Claiming the Narrative: Films as Love Letters

Passion Projects

Every film we do is, in a sense, a passion project. We bring the same level of attention and excitement to every film. But a few films are “passion projects” in the sense that we are our own client. It’s our idea, our own need, that kickstarts the project. 

We believe in projects that stretch us, that broaden our imaginations, that tell the kind of stories that make us feel something deeply. Building those muscles, pursuing that kind of film, makes us the kind of filmmakers we want to be on every project.

From Josh Henry’s award-winning short film Carry Me Home, to Andrew Bilindabagabo’s in-progress documentary Let Them Live, we’re committed to telling the stories that spark our film community’s interest and emotions.

Reading, PA, and Sebastian Nieves

Sebastian Nieves is one of the best and most driven cinematographers we know. We’re lucky to collaborate with him on a growing number of projects, and to count him part of our network and community. 

He lives in Reading. It’s a diverse, welcoming, and beautiful place. It also has a reputation among the other cities in the area that he wanted to challenge, so he brought together a team and made a film.

As Visit Reading (Director: Andrew Bilindabago, Director of Photography: Sebastian Nieves) was in post production, I talked to Sebastian about his motivation to make this project happen, and the process of filming it.

A Love Letter to Reading

You get a weird feeling when you say “I’m from the Reading area,” and people are like, “Oh, what are you doing there?”

There’s too much cliche behind it. It’s like saying “I’m Columbian,” and getting, “Oh, you deal with cocaine?” So there’s that tie, for me – being from Columbia to being from Reading – the misconceptions. You start building a resistance towards it, but after a while you go, “let me do something about this. Let me paint a better picture of Reading.”

I consider Reading home. When you think of home, you don’t think of a poor place, you don’t think of a dangerous place. You think of cozy and comfortable – a place of growth and good people.

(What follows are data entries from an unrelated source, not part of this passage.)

-- ==== Sys2Proof/Certificates/Slice0/Obligations.lean ====
section
/-! DEFINITION. The statements about the model that are to be proved. The tables list every instruction with its bytes, written
out from the encodings of the rules, so that a statement about a row says what those bytes do. -/

namespace Sys2Proof.Claims

open Sys2Proof.Machine

/-- The state after an instruction that changes only the Processor, which becomes `p`, at a cost of `n` cycles. -/
def after (s : State) (p : Processor) (n : Nat) : State := { s with cpu := p, out := { s.out with cycles := n } }

/-- F with the four flags, its low nibble 0 (R23). -/
def flagByte (z n h c : Bool) : Byte :=
  (if z then 0x80 else 0x00) ||| (if n then 0x40 else 0x00) ||| (if h then 0x20 else 0x00) ||| (if c then 0x10 else 0x00)

/-- The carry flag as a number. -/
def carry (s : State) : Nat := (s.cpu.f.getLsbD 4).toNat

/-- R150: the 49 loads from register to register. -/
def regLoads : List (List Byte × Instr × Reg × Reg) :=
  [
    ([0x40], .ldBB, .b, .b), ([0x41], .ldBC, .b, .c), ([0x42], .ldBD, .b, .d), ([0x43], .ldBE, .b, .e),
    ([0x44], .ldBH, .b, .h), ([0x45], .ldBL, .b, .l), ([0x47], .ldBA, .b, .a), ([0x48], .ldCB, .c, .b),
    ([0x49], .ldCC, .c, .c), ([0x4A], .ldCD, .c, .d), ([0x4B], .ldCE, .c, .e), ([0x4C], .ldCH, .c, .h),
    ([0x4D], .ldCL, .c, .l), ([0x4F], .ldCA, .c, .a), ([0x50], .ldDB, .d, .b), ([0x51], .ldDC, .d, .c),
    ([0x52], .ldDD, .d, .d), ([0x53], .ldDE, .d, .e), ([0x54], .ldDH, .d, .h), ([0x55], .ldDL, .d, .l),
    ([0x57], .ldDA, .d, .a), ([0x58], .ldEB, .e, .b), ([0x59], .ldEC, .e, .c), ([0x5A], .ldED, .e, .d),
    ([0x5B], .ldEE, .e, .e), ([0x5C], .ldEH, .e, .h), ([0x5D], .ldEL, .e, .l), ([0x5F], .ldEA, .e, .a),
    ([0x60], .ldHB, .h, .b), ([0x61], .ldHC, .h, .c), ([0x62], .ldHD, .h, .d), ([0x63], .ldHE, .h, .e),
    ([0x64], .ldHH, .h, .h), ([0x65], .ldHL, .h, .l), ([0x67], .ldHA, .h, .a), ([0x68], .ldLB, .l, .b),
    ([0x69], .ldLC, .l, .c), ([0x6A], .ldLD, .l, .d), ([0x6B], .ldLE, .l, .e), ([0x6C], .ldLH, .l, .h),
    ([0x6D], .ldLL, .l, .l), ([0x6F], .ldLA, .l, .a), ([0x78], .ldAB, .a, .b), ([0x79], .ldAC, .a, .c),
    ([0x7A], .ldAD, .a, .d), ([0x7B], .ldAE, .a, .e), ([0x7C], .ldAH, .a, .h), ([0x7D], .ldAL, .a, .l),
    ([0x7F], .ldAA, .a, .a)]

/-- R151: the seven loads of an immediate. -/
def immLoads (n : Byte) : List (List Byte × Instr × Reg) :=
  [
    ([0x06, n], .ldBN n, .b), ([0x0E, n], .ldCN n, .c), ([0x16, n], .ldDN n, .d), ([0x1E, n], .ldEN n, .e),
    ([0x26, n], .ldHN n, .h), ([0x2E, n], .ldLN n, .l), ([0x3E, n], .ldAN n, .a)]

/-- R152, R155, R156, R159, R161, R163: the loads of a byte of memory, with the address read and the cost. -/
def memLoads (n : Byte) (nn : Word) : List (List Byte × Instr × Reg × (State → Word) × Nat) :=
  [
    ([0x0A], .ldAMemBc, .a, fun s => s.cpu.b ++ s.cpu.c, 8), ([0x1A], .ldAMemDe, .a, fun s => s.cpu.d ++ s.cpu.e, 8),
    ([0x46], .ldBMemHl, .b, fun s => s.cpu.h ++ s.cpu.l, 8), ([0x4E], .ldCMemHl, .c, fun s => s.cpu.h ++ s.cpu.l, 8),
    ([0x56], .ldDMemHl, .d, fun s => s.cpu.h ++ s.cpu.l, 8), ([0x5E], .ldEMemHl, .e, fun s => s.cpu.h ++ s.cpu.l, 8),
    ([0x66], .ldHMemHl, .h, fun s => s.cpu.h ++ s.cpu.l, 8), ([0x6E], .ldLMemHl, .l, fun s => s.cpu.h ++ s.cpu.l, 8),
    ([0x7E], .ldAMemHl, .a, fun s => s.cpu.h ++ s.cpu.l, 8), ([0xF0, n], .ldhAMemN n, .a, fun _ => 0xFF#8 ++ n, 12),
    ([0xF2], .ldhAMemC, .a, fun s => 0xFF#8 ++ s.cpu.c, 8), ([0xFA, lo8 nn, hi8 nn], .ldAMemNn nn, .a, fun _ => nn, 16)]

/-- R153, R154, R157, R158, R160, R162, R164: the stores of a byte, with the address, the byte and the cost. -/
def memStores (n : Byte) (nn : Word) : List (List Byte × Instr × (State → Word) × (State → Byte) × Nat) :=
  [
    ([0x02], .ldMemBcA, fun s => s.cpu.b ++ s.cpu.c, fun s => s.cpu.a, 8),
    ([0x12], .ldMemDeA, fun s => s.cpu.d ++ s.cpu.e, fun s => s.cpu.a, 8),
    ([0x36, n], .ldMemHlN n, fun s => s.cpu.h ++ s.cpu.l, fun _ => n, 12),
    ([0x70], .ldMemHlB, fun s => s.cpu.h ++ s.cpu.l, fun s => s.cpu.b, 8),
    ([0x71], .ldMemHlC, fun s => s.cpu.h ++ s.cpu.l, fun s => s.cpu.c, 8),
    ([0x72], .ldMemHlD, fun s => s.cpu.h ++ s.cpu.l, fun s => s.cpu.d, 8),
    ([0x73], .ldMemHlE, fun s => s.cpu.h ++ s.cpu.l, fun s => s.cpu.e, 8),
    ([0x74], .ldMemHlH, fun s => s.cpu.h ++ s.cpu.l, fun s => s.cpu.h, 8),
    ([0x75], .ldMemHlL, fun s => s.cpu.h ++ s.cpu.l, fun s => s.cpu.l, 8),
    ([0x77], .ldMemHlA, fun s => s.cpu.h ++ s.cpu.l, fun s => s.cpu.a, 8),
    ([0xE0, n], .ldhMemNA n, fun _ => 0xFF#8 ++ n, fun s => s.cpu.a, 12),
    ([0xE2], .ldhMemCA, fun s => 0xFF#8 ++ s.cpu.c, fun s => s.cpu.a, 8),
    ([0xEA, lo8 nn, hi8 nn], .ldMemNnA nn, fun _ => nn, fun s => s.cpu.a, 16)]

/-- R201 to R203: the nine forms of ADD, with the operand and the cost. -/
def addRows (n : Byte) : List (List Byte × Instr × (State → Byte) × Nat) :=
  [
    ([0x80], .addAB, fun s => s.cpu.b, 4), ([0x81], .addAC, fun s => s.cpu.c, 4), ([0x82], .addAD, fun s => s.cpu.d, 4),
    ([0x83], .addAE, fun s => s.cpu.e, 4), ([0x84], .addAH, fun s => s.cpu.h, 4), ([0x85], .addAL, fun s => s.cpu.l, 4),
    ([0x86], .addAMemHl, fun s => memRead s (s.cpu.h ++ s.cpu.l), 8), ([0x87], .addAA, fun s => s.cpu.a, 4),
    ([0xC6, n], .addAN n, fun _ => n, 8)]

/-- R204 to R206: the nine forms of ADC, with the operand and the cost. -/
def adcRows (n : Byte) : List (List Byte × Instr × (State → Byte) × Nat) :=
  [
    ([0x88], .adcAB, fun s => s.cpu.b, 4), ([0x89], .adcAC, fun s => s.cpu.c, 4), ([0x8A], .adcAD, fun s => s.cpu.d, 4),
    ([0x8B], .adcAE, fun s => s.cpu.e, 4), ([0x8C], .adcAH, fun s => s.cpu.h, 4), ([0x8D], .adcAL, fun s => s.cpu.l, 4),
    ([0x8E], .adcAMemHl, fun s => memRead s (s.cpu.h ++ s.cpu.l), 8), ([0x8F], .adcAA, fun s => s.cpu.a, 4),
    ([0xCE, n], .adcAN n, fun _ => n, 8)]

/-- R207 to R209: the nine forms of SUB, with the operand and the cost. -/
def subRows (n : Byte) : List (List Byte × Instr × (State → Byte) × Nat) :=
  [
    ([0x90], .subB, fun s => s.cpu.b, 4), ([0x91], .subC, fun s => s.cpu.c, 4), ([0x92], .subD, fun s => s.cpu.d, 4),
    ([0x93], .subE, fun s => s.cpu.e, 4), ([0x94], .subH, fun s => s.cpu.h, 4), ([0x95], .subL, fun s => s.cpu.l, 4),
    ([0x96], .subMemHl, fun s => memRead s (s.cpu.h ++ s.cpu.l), 8), ([0x97], .subA, fun s => s.cpu.a, 4),
    ([0xD6, n], .subN n, fun _ => n, 8)]

/-- R210 to R212: the nine forms of SBC, with the operand and the cost. -/
def sbcRows (n : Byte) : List (List Byte × Instr × (State → Byte) × Nat) :=
  [
    ([0x98], .sbcAB, fun s => s.cpu.b, 4), ([0x99], .sbcAC, fun s => s.cpu.c, 4), ([0x9A], .sbcAD, fun s => s.cpu.d, 4),
    ([0x9B], .sbcAE, fun s => s.cpu.e, 4), ([0x9C], .sbcAH, fun s => s.cpu.h, 4), ([0x9D], .sbcAL, fun s => s.cpu.l, 4),
    ([0x9E], .sbcAMemHl, fun s => memRead s (s.cpu.h ++ s.cpu.l), 8), ([0x9F], .sbcAA, fun s => s.cpu.a, 4),
    ([0xDE, n], .sbcAN n, fun _ => n, 8)]

/-- R213 to R215: the nine forms of AND, with the operand and the cost. -/
def andRows (n : Byte) : List (List Byte × Instr × (State → Byte) × Nat) :=
  [
    ([0xA0], .andB, fun s => s.cpu.b, 4), ([0xA1], .andC, fun s => s.cpu.c, 4), ([0xA2], .andD, fun s => s.cpu.d, 4),
    ([0xA3], .andE, fun s => s.cpu.e, 4), ([0xA4], .andH, fun s => s.cpu.h, 4), ([0xA5], .andL, fun s => s.cpu.l, 4),
    ([0xA6], .andMemHl, fun s => memRead s (s.cpu.h ++ s.cpu.l), 8), ([0xA7], .andA, fun s => s.cpu.a, 4),
    ([0xE6, n], .andN n, fun _ => n, 8)]

/-- R216 to R218: the nine forms of XOR, with the operand and the cost. -/
def xorRows (n : Byte) : List (List Byte × Instr × (State → Byte) × Nat) :=
  [
    ([0xA8], .xorB, fun s => s.cpu.b, 4), ([0xA9], .xorC, fun s => s.cpu.c, 4), ([0xAA], .xorD, fun s => s.cpu.d, 4),
    ([0xAB], .xorE, fun s => s.cpu.e, 4), ([0xAC], .xorH, fun s => s.cpu.h, 4), ([0xAD], .xorL, fun s => s.cpu.l, 4),
    ([0xAE], .xorMemHl, fun s => memRead s (s.cpu.h ++ s.cpu.l), 8), ([0xAF], .xorA, fun s => s.cpu.a, 4),
    ([0xEE, n], .xorN n, fun _ => n, 8)]

/-- R219 to R221: the nine forms of OR, with the operand and the cost. -/
def orRows (n : Byte) : List (List Byte × Instr × (State → Byte) × Nat) :=
  [
    ([0xB0], .orB, fun s => s.cpu.b, 4), ([0xB1], .orC, fun s => s.cpu.c, 4), ([0xB2], .orD, fun s => s.cpu.d, 4),
    ([0xB3], .orE, fun s => s.cpu.e, 4), ([0xB4], .orH, fun s => s.cpu.h, 4), ([0xB5], .orL, fun s => s.cpu.l, 4),
    ([0xB6], .orMemHl, fun s => memRead s (s.cpu.h ++ s.cpu.l), 8), ([0xB7], .orA, fun s => s.cpu.a, 4),
    ([0xF6, n], .orN n, fun _ => n, 8)]

/-- R222 to R224: the nine forms of CP, with the operand and the cost. -/
def cpRows (n : Byte) : List (List Byte × Instr × (State → Byte) × Nat) :=
  [
    ([0xB8], .cpB, fun s => s.cpu.b, 4), ([0xB9], .cpC, fun s => s.cpu.c, 4), ([0xBA], .cpD, fun s => s.cpu.d, 4),
    ([0xBB], .cpE, fun s => s.cpu.e, 4), ([0xBC], .cpH, fun s => s.cpu.h, 4), ([0xBD], .cpL, fun s => s.cpu.l, 4),
    ([0xBE], .cpMemHl, fun s => memRead s (s.cpu.h ++ s.cpu.l), 8), ([0xBF], .cpA, fun s => s.cpu.a, 4),
    ([0xFE, n], .cpN n, fun _ => n, 8)]

/-- R225: INC of a register. -/
def incRows : List (List Byte × Instr × Reg) :=
  [
    ([0x04], .incB, .b), ([0x0C], .incC, .c), ([0x14], .incD, .d), ([0x1C], .incE, .e), ([0x24], .incH, .h),
    ([0x2C], .incL, .l), ([0x3C], .incA, .a)]

/-- R227: DEC of a register. -/
def decRows : List (List Byte × Instr × Reg) :=
  [
    ([0x05], .decB, .b), ([0x0D], .decC, .c), ([0x15], .decD, .d), ([0x1D], .decE, .e), ([0x25], .decH, .h),
    ([0x2D], .decL, .l), ([0x3D], .decA, .a)]

/-- R182: the loads of a pair, with what the Processor becomes. -/
def pairLoads (nn : Word) : List (List Byte × Instr × (State → Processor)) :=
  [
    ([0x01, lo8 nn, hi8 nn], .ldBcNn nn, fun s => { s.cpu with b := hi8 (nn), c := lo8 (nn) }),
    ([0x11, lo8 nn, hi8 nn], .ldDeNn nn, fun s => { s.cpu with d := hi8 (nn), e := lo8 (nn) }),
    ([0x21, lo8 nn, hi8 nn], .ldHlNn nn, fun s => { s.cpu with h := hi8 (nn), l := lo8 (nn) }),
    ([0x31, lo8 nn, hi8 nn], .ldSpNn nn, fun s => { s.cpu with sp := nn })]

/-- R241: INC of a pair, with what the Processor becomes. -/
def pairIncs : List (List Byte × Instr × (State → Processor)) :=
  [
    ([0x03], .incBc, fun s => { s.cpu with b := hi8 ((s.cpu.b ++ s.cpu.c) + 1), c := lo8 ((s.cpu.b ++ s.cpu.c) + 1) }),
    ([0x13], .incDe, fun s => { s.cpu with d := hi8 ((s.cpu.d ++ s.cpu.e) + 1), e := lo8 ((s.cpu.d ++ s.cpu.e) + 1) }),
    ([0x23], .incHl, fun s => { s.cpu with h := hi8 ((s.cpu.h ++ s.cpu.l) + 1), l := lo8 ((s.cpu.h ++ s.cpu.l) + 1) }),
    ([0x33], .incSp, fun s => { s.cpu with sp := (s.cpu.sp) + 1 })]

I wanted to make a spot about how Reading is not what’s advertised on CNN or the articles that come out about it being the poorest city in the country and so on. I wanted this spot to highlight the good that’s in the city. 

Last summer, Andrew and I were shooting a documentary and I told him I wanted to create a spot for Reading that shed a different light on it. He said he’d been wanting to do something like that for a long time, and he’d help do it. The next day I created a full 14-page treatment and shared it with him. From there we got a crew together, Lamphouse got involved, and we created the piece.

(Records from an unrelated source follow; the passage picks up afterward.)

-- ==== Sys2Proof/Laws/Memory.lean ====
section
/-! SUPPORT. The laws of the sparse stores: what a read gives after a write, that a write keeps the canonical form, and that
two canonical stores that read alike are equal. -/

namespace Sys2Proof.Machine

variable {dflt : Nat → Byte} {size : Nat}

@[simp] theorem Cells.read_nil (a : Nat) : Cells.read dflt [] a = dflt a := rfl

theorem Cells.read_cons (p : Host.Cell) (m : Memory) (a : Nat) :
    Cells.read dflt (p :: m) a = if p.1 = a then p.2 else Cells.read dflt m a := rfl

/-- An address below every listed one reads as unlisted. -/
theorem Cells.read_eq_dflt {m : Memory} {a : Nat} (h : ∀ p ∈ m, p.1 ≠ a) : Cells.read dflt m a = dflt a := by
  induction m with
  | nil => rfl
  | cons p m ih =>
    rw [Cells.read_cons, if_neg (h p (by simp)), ih (fun q hq => h q (by simp [hq]))]

theorem Cells.mem_insert {a : Nat} {v : Byte} {m : Memory} {p : Host.Cell} (h : p ∈ Cells.insert a v m) :
    p = (a, v) ∨ p ∈ m := by
  induction m with
  | nil => simpa [Cells.insert] using h
  | cons q m ih =>
    simp only [Cells.insert] at h
    split at h
    · simpa using h
    · split at h
      · simp only [List.mem_cons] at h ⊢
        tauto
      · simp only [List.mem_cons] at h ⊢
        rcases h with h | h
        · exact .inr (.inl h)
        · rcases ih h with h | h <;> tauto

theorem Cells.read_insert (a b : Nat) (v : Byte) (m : Memory) (hm : m.Pairwise (fun p q => p.1 < q.1)) :
    Cells.read dflt (Cells.insert a v m) b = if a = b then v else Cells.read dflt m b := by
  induction m with
  | nil => simp [Cells.insert, Cells.read]
  | cons p m ih =>
    rw [List.pairwise_cons] at hm
    simp only [Cells.insert]
    split
    · simp [Cells.read_cons]
    · split
      · rename_i h
        subst h
        simp only [Cells.read_cons]
        split <;> rfl
      · rename_i h1 h2
        rw [Cells.read_cons, ih hm.2, Cells.read_cons]
        split_ifs <;> first | rfl | omega

theorem Cells.read_erase (a b : Nat) (m : Memory) (hm : m.Pairwise (fun p q => p.1 < q.1)) :
    Cells.read dflt (Cells.erase a m) b = if a = b then dflt a else Cells.read dflt m b := by
  induction m with
  | nil => simp only [Cells.erase, List.filter_nil, Cells.read_nil]; split <;> simp_all
  | cons p m ih =>
    rw [List.pairwise_cons] at hm
    have ih := ih hm.2
    simp only [Cells.erase, List.filter_cons] at ih ⊢
    by_cases h : p.1 = a
    · simp only [h, ne_eq, not_true_eq_false, decide_false, Bool.false_eq_true, if_false, ih, Cells.read_cons]
      split <;> simp_all
    · simp only [ne_eq, h, not_false_eq_true, decide_true, if_true, Cells.read_cons, ih]
      split_ifs <;> first | rfl | omega

/-- A read of a store after a write. -/
theorem Cells.read_write (a b : Nat) (v : Byte) (m : Memory) (hm : m.Pairwise (fun p q => p.1 < q.1)) :
    Cells.read dflt (Cells.write dflt m a v) b = if a = b then v else Cells.read dflt m b := by
  unfold Cells.write
  split
  · rename_i h
    rw [Cells.read_erase _ _ _ hm, h]
  · exact Cells.read_insert _ _ _ _ hm

theorem Cells.pairwise_insert (a : Nat) (v : Byte) (m : Memory) (hm : m.Pairwise (fun p q => p.1 < q.1)) :
    (Cells.insert a v m).Pairwise (fun p q => p.1 < q.1) := by
  induction m with
  | nil => simp [Cells.insert]
  | cons p m ih =>
    rw [List.pairwise_cons] at hm
    simp only [Cells.insert]
    split
    · rename_i h
      refine List.pairwise_cons.2 ⟨fun q hq => ?_, List.pairwise_cons.2 hm⟩
      rcases List.mem_cons.1 hq with rfl | hq
      · exact h
      · exact lt_trans h (hm.1 q hq)
    · split
      · rename_i h
        exact List.pairwise_cons.2 ⟨fun q hq => h ▸ hm.1 q hq, hm.2⟩
      · refine List.pairwise_cons.2 ⟨fun q hq => ?_, ih hm.2⟩
        rcases Cells.mem_insert hq with rfl | hq
        · simp only
          omega
        · exact hm.1 q hq

/-- A write keeps the canonical form. -/
theorem Cells.wf_write {m : Memory} (h : Cells.Wf dflt size m) {a : Nat} (ha : a < size) (v : Byte) :
    Cells.Wf dflt size (Cells.write dflt m a v) := by
  unfold Cells.write
  split
  · exact ⟨h.1.filter _, fun p hp => h.2 p (List.mem_of_mem_filter hp)⟩
  · rename_i hv
    refine ⟨Cells.pairwise_insert _ _ _ h.1, fun p hp => ?_⟩
    rcases Cells.mem_insert hp with rfl | hp
    · exact ⟨ha, hv⟩
    · exact h.2 p hp

/-- Two canonical stores that read alike everywhere are equal. -/
theorem Cells.ext {m n : Memory} (hm : Cells.Wf dflt size m) (hn : Cells.Wf dflt size n)
    (h : ∀ a, Cells.read dflt m a = Cells.read dflt n a) : m = n := by
  have key : ∀ {m n : Memory}, Cells.Wf dflt size m → n.Pairwise (fun p q => p.1 < q.1) →
      (∀ a, Cells.read dflt m a = Cells.read dflt n a) → ∀ p ∈ m, p ∈ n := by
    intro m n hm hn h p hp
    have hread : ∀ {l : Memory}, l.Pairwise (fun p q => p.1 < q.1) → ∀ q ∈ l, Cells.read dflt l q.1 = q.2 := by
      intro l hl
      induction l with
      | nil => simp
      | cons r l ih =>
        rw [List.pairwise_cons] at hl
        intro q hq
        rcases List.mem_cons.1 hq with rfl | hq
        · simp [Cells.read_cons]
        · rw [Cells.read_cons, if_neg (ne_of_lt (hl.1 q hq)), ih hl.2 q hq]
    have hv := hread hm.1 p hp
    rw [h] at hv
    by_contra hnot
    have : ∀ q ∈ n, q.1 ≠ p.1 := by
      intro q hq he
      have := hread hn q hq
      rw [he, hv] at this
      exact hnot (by rwa [show p = q from Prod.ext he.symm this])
    exact (hm.2 p hp).2 (by rw [← hv, Cells.read_eq_dflt this])
  have hp : List.Perm m n := by
    have nd : ∀ {l : Memory}, l.Pairwise (fun p q => p.1 < q.1) → l.Nodup := fun hl =>
      hl.imp (fun hlt he => by simp [he] at hlt)
    exact (List.perm_ext_iff_of_nodup (nd hm.1) (nd hn.1)).2 fun p =>
      ⟨key hm hn.1 h p, key hn hm.1 (fun a => (h a).symm) p⟩
  exact hp.eq_of_pairwise (fun a b _ _ h1 h2 => absurd (lt_trans h1 h2) (lt_irrefl _)) hm.1 hn.1

/-- Writes to two addresses commute on a canonical store. -/
theorem Cells.write_comm {m : Memory} (h : Cells.Wf dflt size m) {a b : Nat} (ha : a < size) (hb : b < size) (hab : a ≠ b)
    (v w : Byte) :
    Cells.write dflt (Cells.write dflt m a v) b w = Cells.write dflt (Cells.write dflt m b w) a v := by
  apply Cells.ext (Cells.wf_write (Cells.wf_write h ha v) hb w) (Cells.wf_write (Cells.wf_write h hb w) ha v)
  intro c
  rw [Cells.read_write _ _ _ _ (Cells.wf_write h ha v).1, Cells.read_write _ _ _ _ h.1,
    Cells.read_write _ _ _ _ (Cells.wf_write h hb w).1, Cells.read_write _ _ _ _ h.1]
  split_ifs <;> first | rfl | omega

/-- Writing back what is there changes nothing. -/
theorem Cells.write_read {m : Memory} (h : Cells.Wf dflt size m) {a : Nat} (ha : a < size) :
    Cells.write dflt m a (Cells.read dflt m a) = m := by
  apply Cells.ext (Cells.wf_write h ha _) h
  intro c
  rw [Cells.read_write _ _ _ _ h.1]
  split
  · rename_i e
    rw [e]
  · rfl

/-- The later of two writes to one address stands. -/
theorem Cells.write_write {m : Memory} (h : Cells.Wf dflt size m) {a : Nat} (ha : a < size) (v w : Byte) :
    Cells.write dflt (Cells.write dflt m a v) a w = Cells.write dflt m a w := by
  apply Cells.ext (Cells.wf_write (Cells.wf_write h ha v) ha w) (Cells.wf_write h ha w)
  intro c
  rw [Cells.read_write _ _ _ _ (Cells.wf_write h ha v).1, Cells.read_write _ _ _ _ h.1, Cells.read_write _ _ _ _ h.1]
  split_ifs <;> rfl

/-- A store built from bytes at addresses inside it is canonical. -/
theorem Cells.wf_ofList (l : List (Nat × Byte)) (h : ∀ p ∈ l, p.1 < size) : Cells.Wf dflt size (Cells.ofList dflt l) := by
  have key : ∀ m, Cells.Wf dflt size m → Cells.Wf dflt size (l.foldl (fun m p => Cells.write dflt m p.1 p.2) m) := by
    induction l with
    | nil => exact fun _ hm => hm
    | cons q l ih =>
      exact fun m hm => ih (fun p hp => h p (by simp [hp])) _ (Cells.wf_write hm (h q (by simp)) q.2)
  exact key [] (by simp [Cells.Wf])

/-- A read of the raw byte array after a write. -/
theorem Memory.read_write {m : Memory} (h : m.wf) (a b : Nat) (v : Byte) :
    (m.write a v).read b = if a = b then v else m.read b := Cells.read_write a b v m h.1

/-- A write to the raw byte array keeps its canonical form. -/
theorem Memory.wf_write {m : Memory} (h : m.wf) {a : Nat} (ha : a < 0x10000) (v : Byte) : (m.write a v).wf :=
  Cells.wf_write h ha v

/-- Writes of the raw byte array to two addresses commute. -/
theorem Memory.write_comm {m : Memory} (h : m.wf) {a b : Nat} (ha : a < 0x10000) (hb : b < 0x10000) (hab : a ≠ b) (v w : Byte) :
    (m.write a v).write b w = (m.write b w).write a v := Cells.write_comm h ha hb hab v w

/-- The later of two writes of the raw byte array to one address stands. -/
theorem Memory.write_write {m : Memory} (h : m.wf) {a : Nat} (ha : a < 0x10000) (v w : Byte) :
    (m.write a v).write a w = m.write a w := Cells.write_write h ha v w

/-- Two canonical raw byte arrays that read alike are equal. -/
theorem Memory.ext {m n : Memory} (hm : m.wf) (hn : n.wf) (h : ∀ a, m.read a = n.read a) : m = n := Cells.ext hm hn h

theorem Memory.wf_nil : Memory.wf [] := by simp [Memory.wf, Cells.Wf]

/-- The raw byte array after reset is canonical, whatever INIT_MEM is (R61). -/
theorem Memory.wf_reset (bytes : List (Nat × Byte)) : (Memory.reset bytes).wf := by
  have h : Memory.wf (Cells.ofList initMem (bytes.filter (fun p => p.1 < 0x10000))) :=
    Cells.wf_ofList _ (fun p hp => by simpa using (List.mem_filter.1 hp).2)
  exact Memory.wf_write (Memory.wf_write (Memory.wf_write h (by omega) _) (by omega) _) (by omega) _

end Sys2Proof.Machine
end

It was very personal and it was very challenging to be able to separate myself and allow Andrew to take over that ship, as the director. That was the most challenging: trusting him that what he was doing was right, knowing when to step back and when to fight for something. And he took it to a place that I never saw before. I think that’s the beauty of filmmaking and working with a team.

The community involvement that we had in this project was phenomenal – everybody wanted to be part of it, and people were really excited about it. Those are the people we wanted to show off, because there are a lot of good people in Reading.

The Finished Product

I look at it with the eyes of a DP, so it’s very hard for me to take a step back and see it in the grand scheme of things, but in the moments that I do have clarity, I see, “Oh shit, Andrew did a phenomenal job. This is dope.” That’s what I want to feel: that it’s done well and that we did the film justice.

If one person sees this video and visits Reading because of it, then it did more than anything we could have asked for.

What’s Your Visit Reading?

There’s something to be loved about your brand, your cause, or your location – a story that hasn’t been told, or should be told with more feeling. There’s a film that touches more than selling points and product shots. There’s a film that’s personal, that matters at a deep level. 

That’s the film we want to make for you. Because every project should be a passion project.